Around a million of them have moved abroad. And today they are the most visible face of India
in the developed countries — at least in numbers. They are global, articulate, successful, and wealthy.
But a large number of them never had a solid academic foundation and were there at the right
time when the wave was rising. So they have to sense the country’s history, culture, geography,
and complexity.
This does not affect professionally, as most of the jobs are routine. Also, the best in OECD countries are not in IT.
It does not get addressed socially, as most Indians find it difficult and scary to break into local social circuits, at least in the first generation.
But it affects them intellectually. With weak foundations and awareness, which has not been worked on because of quick success, social isolation (aggravated by the nature of the job, which mostly involves interactions with a computer), recent exposure to the past through group thinking, and quick and biased snippets on the social media, and an innate desire to have a view on everything because of economic and social success — it is a lethal combination.
So we see what we see. From where we started.

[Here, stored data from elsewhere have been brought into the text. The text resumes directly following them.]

-- ==== Sys2Proof/Machine/Graphs.lean ====
section
/-! DEFINITION. Stored graphs (05): the image and its checks, generations and blocks, patches, and the checks
and effects of the graph admin commands. -/
namespace Sys2Proof.Machine

/-! ### The image (05 R149-R155) -/

/-- A little-endian field of `n` bytes at an offset of an image. -/
def imgNat (img : List Byte) (o n : Nat) : Nat := leNat ((img.drop o).take n)

/-- NNODES. -/
def imgNodes (img : List Byte) : Nat := imgNat img 6 2
/-- NEDGES. -/
def imgEdges (img : List Byte) : Nat := imgNat img 8 4
/-- BODY_BYTES. -/
def imgBodyBytes (img : List Byte) : Nat := imgNat img 12 4
/-- SLOTS. -/
def imgSlots (img : List Byte) : Nat := imgNat img 16 2
/-- The image offset of the edge list. -/
def imgEdgeBase (img : List Byte) : Nat := 64 + 16 * imgNodes img
/-- The image offset of the body area (05 R149). -/
def imgBodyBase (img : List Byte) : Nat := imgEdgeBase img + roundUp (2 * imgEdges img) 16
/-- Entry `j` of the edge list, all 16 bits. -/
def imgEdge (img : List Byte) (j : Nat) : Nat := imgNat img (imgEdgeBase img + 2 * j) 2
/-- A field of node entry `i`. -/
def imgNode (img : List Byte) (i o n : Nat) : Nat := imgNat img (64 + 16 * i + o) n
/-- NSUCC of node `i`. -/
def imgSucc (img : List Byte) (i : Nat) : Nat := imgNode img i 6 2 % 2 ^ 12
/-- The successors of node `i`, from the place that the sum of NSUCC gives them. -/
def imgSuccs (img : List Byte) (i first : Nat) : List Nat :=
  (List.range (imgSucc img i)).map fun j => imgEdge img (first + j) % 2 ^ 12

/-- The words of a body of `len` granules at a body-area offset. -/
def imgBody (img : List Byte) (off len : Nat) : Cmd :=
  bytesWords (2 * len) ((img.drop (imgBodyBase img + off)).take (16 * len))

/-- Strictly ascending? -/
def ascending : List Nat → Bool
  | a :: b :: l => decide (a < b) && ascending (b :: l)
  | _ => true

/-- The checks 5 to 9 of node `i` whose body starts at `off` and whose successors start at `first`. -/
def nodeChk (img : List Byte) (i off first : Nat) : Option Nat :=
  let head := imgBody img off 1
  let body := imgBody img off (lenOf head)
  let succs := imgSuccs img i first
  if imgBodyBytes img < off + 8 then some 0x0274
  else if !(imgNode img i 4 2 / 2 ^ 12 == 0 && imgNode img i 6 2 / 2 ^ 12 == 0 && imgNode img i 12 4 == 0 &&
      headerOk head) then some 0x0273
  else if !isNodeOpcode (opcodeOf head) then some 0x0277
  else if !lenOk body then some 0x0278
  else if !(imgNode img i 0 4 == off && imgNode img i 8 4 == first) then some 0x0274
  else if imgEdges img < first + imgSucc img i then some 0x0275
  else if !(succs.all (fun x => decide (i < x) && decide (x < imgNodes img)) && ascending succs &&
      (List.range (imgSucc img i)).all fun j => imgEdge img (first + j) / 2 ^ 12 == 0) then some 0x0275
  else none

/-- What a pass over the node table gathers. -/
structure ImgWalk where
  off : Nat
  first : Nat
  bodies : List Cmd
  succs : List (List Nat)
  err : Option Nat

/-- Check `n` nodes from node `i` on, gathering bodies and successors. -/
def walkNodes (img : List Byte) : Nat → Nat → ImgWalk → ImgWalk
  | 0, _, w => w
  | n + 1, i, w =>
    match nodeChk img i w.off w.first with
    | some d => { w with err := some d }
    | none =>
      let len := lenOf (imgBody img w.off 1)
      walkNodes img n (i + 1) { w with off := w.off + 16 * len, first := w.first + imgSucc img i,
                                       bodies := w.bodies ++ [imgBody img w.off len],
                                       succs := w.succs ++ [imgSuccs img i w.first] }

/-- The image with its CRC field taken as zero. -/
def imgNoCrc (img : List Byte) : List Byte := img.take 20 ++ [0, 0, 0, 0] ++ img.drop 24

/-- The walk over all nodes. -/
def imgWalk (img : List Byte) : ImgWalk :=
  walkNodes img (imgNodes img) 0 { off := 0, first := 0, bodies := [], succs := [], err := none }

/-- How many edges name node `i`. -/
def indegree (succs : List (List Nat)) (i : Nat) : Nat :=
  sumNat (succs.map fun l => (l.filter fun x => x == i).length)

/-- The checks of an image in order (05 R155): the LOAD_DETAIL of the first that fails. -/
def imageChk (img : List Byte) : Option Nat :=
  let w := imgWalk img
  if !(imgNat img 0 4 == 0x54504F54 && imgNat img 4 2 == 1) then some 0x0270
  else if !(decide (1 ≤ imgNodes img ∧ imgNodes img ≤ 4096) && decide (imgEdges img ≤ 65535) &&
      decide (16 ≤ imgBodyBytes img ∧ imgBodyBytes img ≤ 8388608) && imgBodyBytes img % 16 == 0 &&
      decide (imgSlots img ≤ 4096) && imgBodyBase img + imgBodyBytes img == img.length) then some 0x0271
  else if !(imgNat img 20 4 == (crc32 (imgNoCrc img)).toNat) then some 0x0272
  else if !(imgNat img 18 2 == 0 && ((img.drop 32).take 32).all (fun b => b == 0) &&
      ((img.drop (imgEdgeBase img + 2 * imgEdges img)).take
        (imgBodyBase img - (imgEdgeBase img + 2 * imgEdges img))).all fun b => b == 0) then some 0x0273
  else match w.err with
  | some d => some d
  | none =>
    if !(w.off == imgBodyBytes img && w.first == imgEdges img) then some 0x0274
    else if !((List.range (imgNodes img)).all fun i => imgNode img i 4 2 % 2 ^ 12 == indegree w.succs i)
    then some 0x0276
    else none

/-! ### Graphs of the store -/

/-- The graph of a uid. -/
def State.graph? (s : State) (u : Nat) : Option Graph := Tbl.get? s.graphs u

/-- Change a graph. -/
def State.adjGraph (s : State) (u : Nat) (f : Graph → Graph) : State :=
  { s with graphs := Tbl.adjust s.graphs u f }

/-- Launches that pin generation `g` of graph `u` (05 R161). -/
def State.genPins (s : State) (u g : Nat) : Nat :=
  (s.launches.filter fun e => e.2.graph == u && e.2.gen == g).length

/-- The same as things stood at the boundary of this tick. -/
def State.pinsAtBoundary (s : State) (u g : Nat) : Nat :=
  (s.launches.filter fun e => e.2.graph == u && e.2.gen == g && decide (e.2.started < s.tick)).length

/-- The generation of a number in a graph. -/
def Graph.genOf (x : Graph) (g : Nat) : Option Gen := x.gens.find? fun y => y.no == g

/-- The effective window W (05 R166): the launch window cut to the node count. -/
def Graph.window (x : Graph) : Nat :=
  let n := x.npred.length
  if x.slots = 0 then n else min x.slots n

/-- Blocks that a graph holds: those of its generations, each once, and while it loads those of the image. -/
def Graph.blockCount (x : Graph) : Nat :=
  match x.state with
  | .loading => x.kib
  | _ => (dedupNat (x.gens.flatMap fun g => g.blocks)).length

/-- Blocks charged to partitions that `f` selects (05 R156, R159). -/
def State.blocksOf (s : State) (f : Nat → Bool) : Nat :=
  sumNat ((s.graphs.filter fun e => f e.2.part).map fun e => e.2.blockCount)

/-- The body offset of node `i`: the bodies before it (05 R153). -/
def bodyOffset (bodies : List Cmd) (i : Nat) : Nat := sumNat ((bodies.take i).map fun b => 16 * lenOf b)

/-- The image blocks that the records touch (05 R164). -/
def touched (x : Graph) (bodies : List Cmd) (ps : List Patch) : List Nat :=
  dedupNat (ps.flatMap fun p =>
    let o := x.bodyBase + bodyOffset bodies p.node + p.off
    [o / 1024, (o + p.width - 1) / 1024])

/-- New blocks of a GRAPH_PATCH of a partition (05 R164). -/
def State.newBlocks (s : State) (p : Nat) (e : Cmd) : Nat :=
  match (s.graphOf p (fld e 8 0 13)).bind s.graph? with
  | some x => (touched x (match x.genOf x.cur with | some g => g.bodies | none => []) (patchesOf e)).length
  | none => 0

/-- Blocks that loads which have passed their checks, and patches that have been decided, have set aside. -/
def State.blocksAside (s : State) : Nat :=
  sumNat (s.works.map fun e =>
    let x := e.2
    match x.phase with
    | .io .admin _ => if opcodeOf x.cmd = 0xC8 then ceilDiv (fld x.cmd 32 0 32) 1024 else 0
    | .decided r _ =>
      if r.st ≠ .done then 0
      else if opcodeOf x.cmd = 0xC8 then ceilDiv (fld x.cmd 32 0 32) 1024
      else if opcodeOf x.cmd = 0xC9 then s.newBlocks x.part x.cmd else 0
    | _ => 0)

/-- Do `n` more blocks fit in STORE_KIB, and are they free on the chip? -/
def State.blocksChk (s : State) (p n : Nat) : List (Option Res) :=
  [need (decide (s.blocksOf (fun q => q == p) + n ≤ (s.part p).quota.storeKib)) (acc 0x0001),
   need (decide (s.blocksOf (fun _ => true) + s.blocksAside + n ≤ Config.blocks)) (acc 0x0252)]

/-- Free every generation that is neither current (of a graph that still has its number) nor pinned, and every
graph without a number or generation (05 R158, R161). -/
def State.dropGens (s : State) : State :=
  let live := fun (e : Nat × Graph) (g : Gen) =>
    (e.2.num.isSome && g.no == e.2.cur) || decide (0 < s.genPins e.1 g.no)
  let keep := fun (e : Nat × Graph) => { e.2 with gens := e.2.gens.filter (live e) }
  let all : Tbl Graph := s.graphs.map fun e => (e.1, keep e)
  { s with graphs := all.filter fun e => e.2.num.isSome || e.2.gens != [] }

/-! ### GRAPH_LOAD (05 R156, R157) -/

/-- The checks of a FENCE/NOFENCE field pair at byte `b` (05 R156, 08 R257-R261). -/
def State.optFenceChk (s : State) (p : Nat) (e : Cmd) (b : Nat) : List (Option Res) :=
  if flag e (b + 3) 7 then []
  else
    let f := fld e b 0 20
    s.fenceChk p f ++ [need (s.maySignal p f) (acc 0x0234)]

/-- The fence that such a field pair names, as key. -/
def optFence (p : Nat) (e : Cmd) (b : Nat) : Option Nat :=
  if flag e (b + 3) 7 then none else some (pkey p (fld e b 0 20))

/-- GRAPH_LOAD: its checks. -/
def State.chkGraphLoad (s : State) (p : Nat) (e : Cmd) : Option Res :=
  let g := fld e 8 0 13
  let n := fld e 32 0 32
  let c0 := pkey p 0
  firstOf ([need (zeros e ([(9, 5, 3), (10, 0, 48), (38, 4, 4), (39, 0, 7)] ++ mrefResv 16)) (mal 0x0102),
    need (decide (g < (s.part p).quota.graphs)) (acc 0x0001),
    need (s.graphOf p g).isNone (acc 0x0254),
    need (!mrefHost e 16) (acc 0x0257), s.mrefA c0 e 16,
    need (decide (96 ≤ n ∧ n ≤ 8388608) && n % 16 == 0) (mal 0x0104)] ++
    s.optFenceChk p e 36 ++ [s.mrefB c0 e 16 n 64] ++ s.blocksChk p (ceilDiv n 1024))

The so-called successful ones are intellectually repugnant. And more often than not in the technology industry, which incidentally is most global.
And mistake me not — it is not about Indians outside.
It is about an entire genre of Indians — here and abroad, whose financial success stands on weak fundamentals. And they are not perpetrators, but rather victims.
So Gandhi and Tagore Chors.
With no context or content, or consequences for the individual.
But let us move a few steps behind and think.
Because one can’t build by trashing the core. Time to be concerned about a lost generation of consciousness.